> [Task statement] Go through the records underneath and write each one out again exactly.

> [The records]
╭──

-- ==== Sys2Proof/Laws/KeptSettings.lean ====
section
/-! SUPPORT. What the operations of Machine/Settings.lean keep (see Laws/Kept.lean). -/

namespace Sys2Proof.Machine

theorem kept_copyLost {W : Span} {s0 : State} {x0} (w : Span.le ⟨0x0, 8192⟩ W) (hx0 : Kept W s0 x0) :
    Kept W s0 (State.copyLost x0) := by
  delta State.copyLost
  exact (Kept.setSys hx0 (w.part rfl) Sys.factoryBad_mk)

theorem kept_saveImage {W : Span} {s0 : State} {x0} (w : Span.le
    ⟨0xc000000000000000000000000000000000000000000000000000000000000000000000000000000000000000000000000000000000000000000000000000000000000000000000000000000, 8192⟩ W) (hx0 : Kept W s0 x0) :
    Kept W s0 (State.saveImage x0) := by
  delta State.saveImage
  extract_lets v1 v2 v3
  exact (kept_setReg (w.fld rfl) (kept_setReg (w.fld rfl) (Kept.setSys hx0 (w.part rfl) Sys.factoryBad_mk)))

theorem kept_setEntry {W : Span} {s0 : State} {x0 x1 x2 x3 x4} (w : Span.le ⟨0x0, 8192⟩ W) (hx0 : Kept W s0 x0) :
    Kept W s0 (State.setEntry x0 x1 x2 x3 x4) := by
  delta State.setEntry
  exact (Kept.setSys hx0 (w.part rfl) Sys.factoryBad_mk)

theorem kept_applyField {W : Span} {s0 : State} {x0 x1 x2 x3} (w : Span.le ⟨0x0, 8192⟩ W) (hx0 : Kept W s0 x0) :
    KeptOpt W s0 (State.applyField x0 x1 x2 x3) := by
  delta State.applyField
  split
  · exact trivial
  · extract_lets v1 v2 v3
    exact (ite_of (P := KeptOpt W s0) trivial (KeptOpt.of (kept_foldl (fun _ _ h4 => (kept_setEntry (w.sub rfl rfl)
      h4)) hx0)))

theorem kept_applyRecord {W : Span} {s0 : State} {x0 x1 x2} (w : Span.le ⟨0x0, 2105344⟩ W) (hx0 : Kept W s0 x0) :
    KeptOpt W s0 (State.applyRecord x0 x1 x2) := by
  delta State.applyRecord
  refine ite_of (P := KeptOpt W s0) ?_ ?_
  · exact (ite_of (P := KeptOpt W s0) (kept_applyField (w.sub rfl rfl) hx0) trivial)
  · refine ite_of (P := KeptOpt W s0) ?_ ?_
    · refine ite_of (P := KeptOpt W s0) ?_ ?_
      · exact (KeptOpt.of (Kept.setHost hx0 (fun i1 => (by
            extract_lets v2
            have h3 : HostOk v2 := ((hx0).hostOk i1)
            exact (HostOk.set (h3).mem)))
          (.inr rfl) (.inr ⟨rfl, rfl, rfl, rfl, rfl⟩) (.inr ⟨rfl, rfl⟩) (.inr ⟨rfl, rfl, rfl, rfl, rfl⟩) (.inl
            (w.part rfl)) (.inr rfl)))
      · exact trivial
    · refine ite_of (P := KeptOpt W s0) ?_ ?_
      · refine ite_of (P := KeptOpt W s0) ?_ ?_
        · exact (KeptOpt.of (Kept.setHost hx0 (fun i4 => (by
              extract_lets v5
              have h6 : HostOk v5 := ((hx0).hostOk i4)
              exact (HostOk.set (h6).mem)))
            (.inr rfl) (.inr ⟨rfl, rfl, rfl, rfl, rfl⟩) (.inr ⟨rfl, rfl⟩) (.inr ⟨rfl, rfl, rfl, rfl, rfl⟩) (.inl
              (w.part rfl)) (.inr rfl)))
        · exact trivial
      · exact (ite_of (P := KeptOpt W s0) (ite_of (P := KeptOpt W s0) (KeptOpt.of (kept_foldl (fun _ _ h7 =>
          (kept_setEntry (w.sub rfl rfl) h7)) hx0)) trivial) trivial)

theorem kept_applyRecords {W : Span} {s0 : State} {l s n} (w : Span.le ⟨0x0, 2105344⟩ W) (h : Kept W s0 s) :
    Kept1 W s0 (applyRecords l s n) := by
  induction l generalizing s n with
  | nil => exact h
  | cons e l ih =>
    unfold applyRecords
    have hr : KeptOpt W s0 (s.applyRecord e.1 e.2) := kept_applyRecord (w.sub rfl rfl) h
    split
    · next e1 => rw [e1] at hr; exact ih hr
    · exact ih h

theorem kept_settingsEvent {W : Span} {s0 : State} {x0 x1} (w : Span.le
    ⟨0x880008000000000000000000000000000000000000000000000000000000000000000000000000000000000000000000000000,
    524288⟩ W) (hx0 : Kept W s0 x0) :
    Kept W s0 (State.settingsEvent x0 x1) := by
  delta State.settingsEvent
  exact (kept_mEvent (w.sub rfl rfl) hx0)

theorem kept_fillSettings {W : Span} {s0 : State} {x0} (w : Span.le
    ⟨0xe000000000000000000000000000000000000000000000000880008000000000000000000000000000000000000000000000000000000000000000000000000000000000000000000000000, 3678208⟩ W) (hx0 : Kept W s0 x0) :
    Kept W s0 (State.fillSettings x0) := by
  delta State.fillSettings
  extract_lets v1 v2 v3 v6 v7
  have h5 : Kept W s0 v3 := (Kept.many hx0 (fun i4 => (hx0).regsOk i4) (.inr rfl) (fun i4 => ((hx0).fabOk i4)) (fun
    i4 => ((hx0).dramOk i4)) (fun i4 => (HostOk.set (((hx0).hostOk i4)).mem)) Sys.factoryBad_mk (.inr rfl) (.inr rfl)
    (.inr rfl) (.inr rfl) (.inr rfl) (.inr rfl) (.inr rfl) (.inr rfl) (.inr rfl) (.inr rfl) (.inr rfl) (.inr rfl)
    (.inr rfl) (.inl (w.part rfl)) (.inr rfl) (.inr rfl) (.inr rfl) (.inr rfl) (.inr ⟨rfl, rfl, rfl, rfl, rfl⟩) (.inr
    ⟨rfl, rfl⟩) (.inr ⟨rfl, rfl, rfl, rfl, rfl⟩) (.inl (w.part rfl)))
  have h8 : Kept W s0 v7 := (kept_setReg (w.fld rfl) (kept_setReg (w.fld rfl) h5))
  split
  · exact (kept_auditAction (w.sub rfl rfl) (kept_settingsEvent (w.sub rfl rfl) h8))
  · extract_lets v9 v11
    have h10 : Kept1 W s0 v9 := (kept_applyRecords (w.sub rfl rfl) h5)
    have h12 : Kept W s0 v11 := (kept_setReg (w.fld rfl) (kept_setReg (w.fld rfl) (kept_setReg (w.fld rfl) (Kept1.st
      h10))))
    exact (kept_ite h12 (kept_settingsEvent (w.sub rfl rfl) h12))

end Sys2Proof.Machine
end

╰──

> [Result of this exercise]
-- ==== Sys2Proof/Laws/KeptSettings.lean ====
section
/-! SUPPORT. What the operations of Machine/Settings.lean keep (see Laws/Kept.lean). -/

namespace Sys2Proof.Machine

theorem kept_copyLost {W : Span} {s0 : State} {x0} (w : Span.le ⟨0x0, 8192⟩ W) (hx0 : Kept W s0 x0) :
    Kept W s0 (State.copyLost x0) := by
  delta State.copyLost
  exact (Kept.setSys hx0 (w.part rfl) Sys.factoryBad_mk)

theorem kept_saveImage {W : Span} {s0 : State} {x0} (w : Span.le
    ⟨0xc000000000000000000000000000000000000000000000000000000000000000000000000000000000000000000000000000000000000000000000000000000000000000000000000000000, 8192⟩ W) (hx0 : Kept W s0 x0) :
    Kept W s0 (State.saveImage x0) := by
  delta State.saveImage
  extract_lets v1 v2 v3
  exact (kept_setReg (w.fld rfl) (kept_setReg (w.fld rfl) (Kept.setSys hx0 (w.part rfl) Sys.factoryBad_mk)))

theorem kept_setEntry {W : Span} {s0 : State} {x0 x1 x2 x3 x4} (w : Span.le ⟨0x0, 8192⟩ W) (hx0 : Kept W s0 x0) :
    Kept W s0 (State.setEntry x0 x1 x2 x3 x4) := by
  delta State.setEntry
  exact (Kept.setSys hx0 (w.part rfl) Sys.factoryBad_mk)

theorem kept_applyField {W : Span} {s0 : State} {x0 x1 x2 x3} (w : Span.le ⟨0x0, 8192⟩ W) (hx0 : Kept W s0 x0) :
    KeptOpt W s0 (State.applyField x0 x1 x2 x3) := by
  delta State.applyField
  split
  · exact trivial
  · extract_lets v1 v2 v3
    exact (ite_of (P := KeptOpt W s0) trivial (KeptOpt.of (kept_foldl (fun _ _ h4 => (kept_setEntry (w.sub rfl rfl)
      h4)) hx0)))

theorem kept_applyRecord {W : Span} {s0 : State} {x0 x1 x2} (w : Span.le ⟨0x0, 2105344⟩ W) (hx0 : Kept W s0 x0) :
    KeptOpt W s0 (State.applyRecord x0 x1 x2) := by
  delta State.applyRecord
  refine ite_of (P := KeptOpt W s0) ?_ ?_
  · exact (ite_of (P := KeptOpt W s0) (kept_applyField (w.sub rfl rfl) hx0) trivial)
  · refine ite_of (P := KeptOpt W s0) ?_ ?_
    · refine ite_of (P := KeptOpt W s0) ?_ ?_
      · exact (KeptOpt.of (Kept.setHost hx0 (fun i1 => (by
            extract_lets v2
            have h3 : HostOk v2 := ((hx0).hostOk i1)
            exact (HostOk.set (h3).mem)))
          (.inr rfl) (.inr ⟨rfl, rfl, rfl, rfl, rfl⟩) (.inr ⟨rfl, rfl⟩) (.inr ⟨rfl, rfl, rfl, rfl, rfl⟩) (.inl
            (w.part rfl)) (.inr rfl)))
      · exact trivial
    · refine ite_of (P := KeptOpt W s0) ?_ ?_
      · refine ite_of (P := KeptOpt W s0) ?_ ?_
        · exact (KeptOpt.of (Kept.setHost hx0 (fun i4 => (by
              extract_lets v5
              have h6 : HostOk v5 := ((hx0).hostOk i4)
              exact (HostOk.set (h6).mem)))
            (.inr rfl) (.inr ⟨rfl, rfl, rfl, rfl, rfl⟩) (.inr ⟨rfl, rfl⟩) (.inr ⟨rfl, rfl, rfl, rfl, rfl⟩) (.inl
              (w.part rfl)) (.inr rfl)))
        · exact trivial
      · exact (ite_of (P := KeptOpt W s0) (ite_of (P := KeptOpt W s0) (KeptOpt.of (kept_foldl (fun _ _ h7 =>
          (kept_setEntry (w.sub rfl rfl) h7)) hx0)) trivial) trivial)

theorem kept_applyRecords {W : Span} {s0 : State} {l s n} (w : Span.le ⟨0x0, 2105344⟩ W) (h : Kept W s0 s) :
    Kept1 W s0 (applyRecords l s n) := by
  induction l generalizing s n with
  | nil => exact h
  | cons e l ih =>
    unfold applyRecords
    have hr : KeptOpt W s0 (s.applyRecord e.1 e.2) := kept_applyRecord (w.sub rfl rfl) h
    split
    · next e1 => rw [e1] at hr; exact ih hr
    · exact ih h

theorem kept_settingsEvent {W : Span} {s0 : State} {x0 x1} (w : Span.le
    ⟨0x880008000000000000000000000000000000000000000000000000000000000000000000000000000000000000000000000000,
    524288⟩ W) (hx0 : Kept W s0 x0) :
    Kept W s0 (State.settingsEvent x0 x1) := by
  delta State.settingsEvent
  exact (kept_mEvent (w.sub rfl rfl) hx0)

theorem kept_fillSettings {W : Span} {s0 : State} {x0} (w : Span.le
    ⟨0xe000000000000000000000000000000000000000000000000880008000000000000000000000000000000000000000000000000000000000000000000000000000000000000000000000000, 3678208⟩ W) (hx0 : Kept W s0 x0) :
    Kept W s0 (State.fillSettings x0) := by
  delta State.fillSettings
  extract_lets v1 v2 v3 v6 v7
  have h5 : Kept W s0 v3 := (Kept.many hx0 (fun i4 => (hx0).regsOk i4) (.inr rfl) (fun i4 => ((hx0).fabOk i4)) (fun
    i4 => ((hx0).dramOk i4)) (fun i4 => (HostOk.set (((hx0).hostOk i4)).mem)) Sys.factoryBad_mk (.inr rfl) (.inr rfl)
    (.inr rfl) (.inr rfl) (.inr rfl) (.inr rfl) (.inr rfl) (.inr rfl) (.inr rfl) (.inr rfl) (.inr rfl) (.inr rfl)
    (.inr rfl) (.inl (w.part rfl)) (.inr rfl) (.inr rfl) (.inr rfl) (.inr rfl) (.inr ⟨rfl, rfl, rfl, rfl, rfl⟩) (.inr
    ⟨rfl, rfl⟩) (.inr ⟨rfl, rfl, rfl, rfl, rfl⟩) (.inl (w.part rfl)))
  have h8 : Kept W s0 v7 := (kept_setReg (w.fld rfl) (kept_setReg (w.fld rfl) h5))
  split
  · exact (kept_auditAction (w.sub rfl rfl) (kept_settingsEvent (w.sub rfl rfl) h8))
  · extract_lets v9 v11
    have h10 : Kept1 W s0 v9 := (kept_applyRecords (w.sub rfl rfl) h5)
    have h12 : Kept W s0 v11 := (kept_setReg (w.fld rfl) (kept_setReg (w.fld rfl) (kept_setReg (w.fld rfl) (Kept1.st
      h10))))
    exact (kept_ite h12 (kept_settingsEvent (w.sub rfl rfl) h12))

end Sys2Proof.Machine
end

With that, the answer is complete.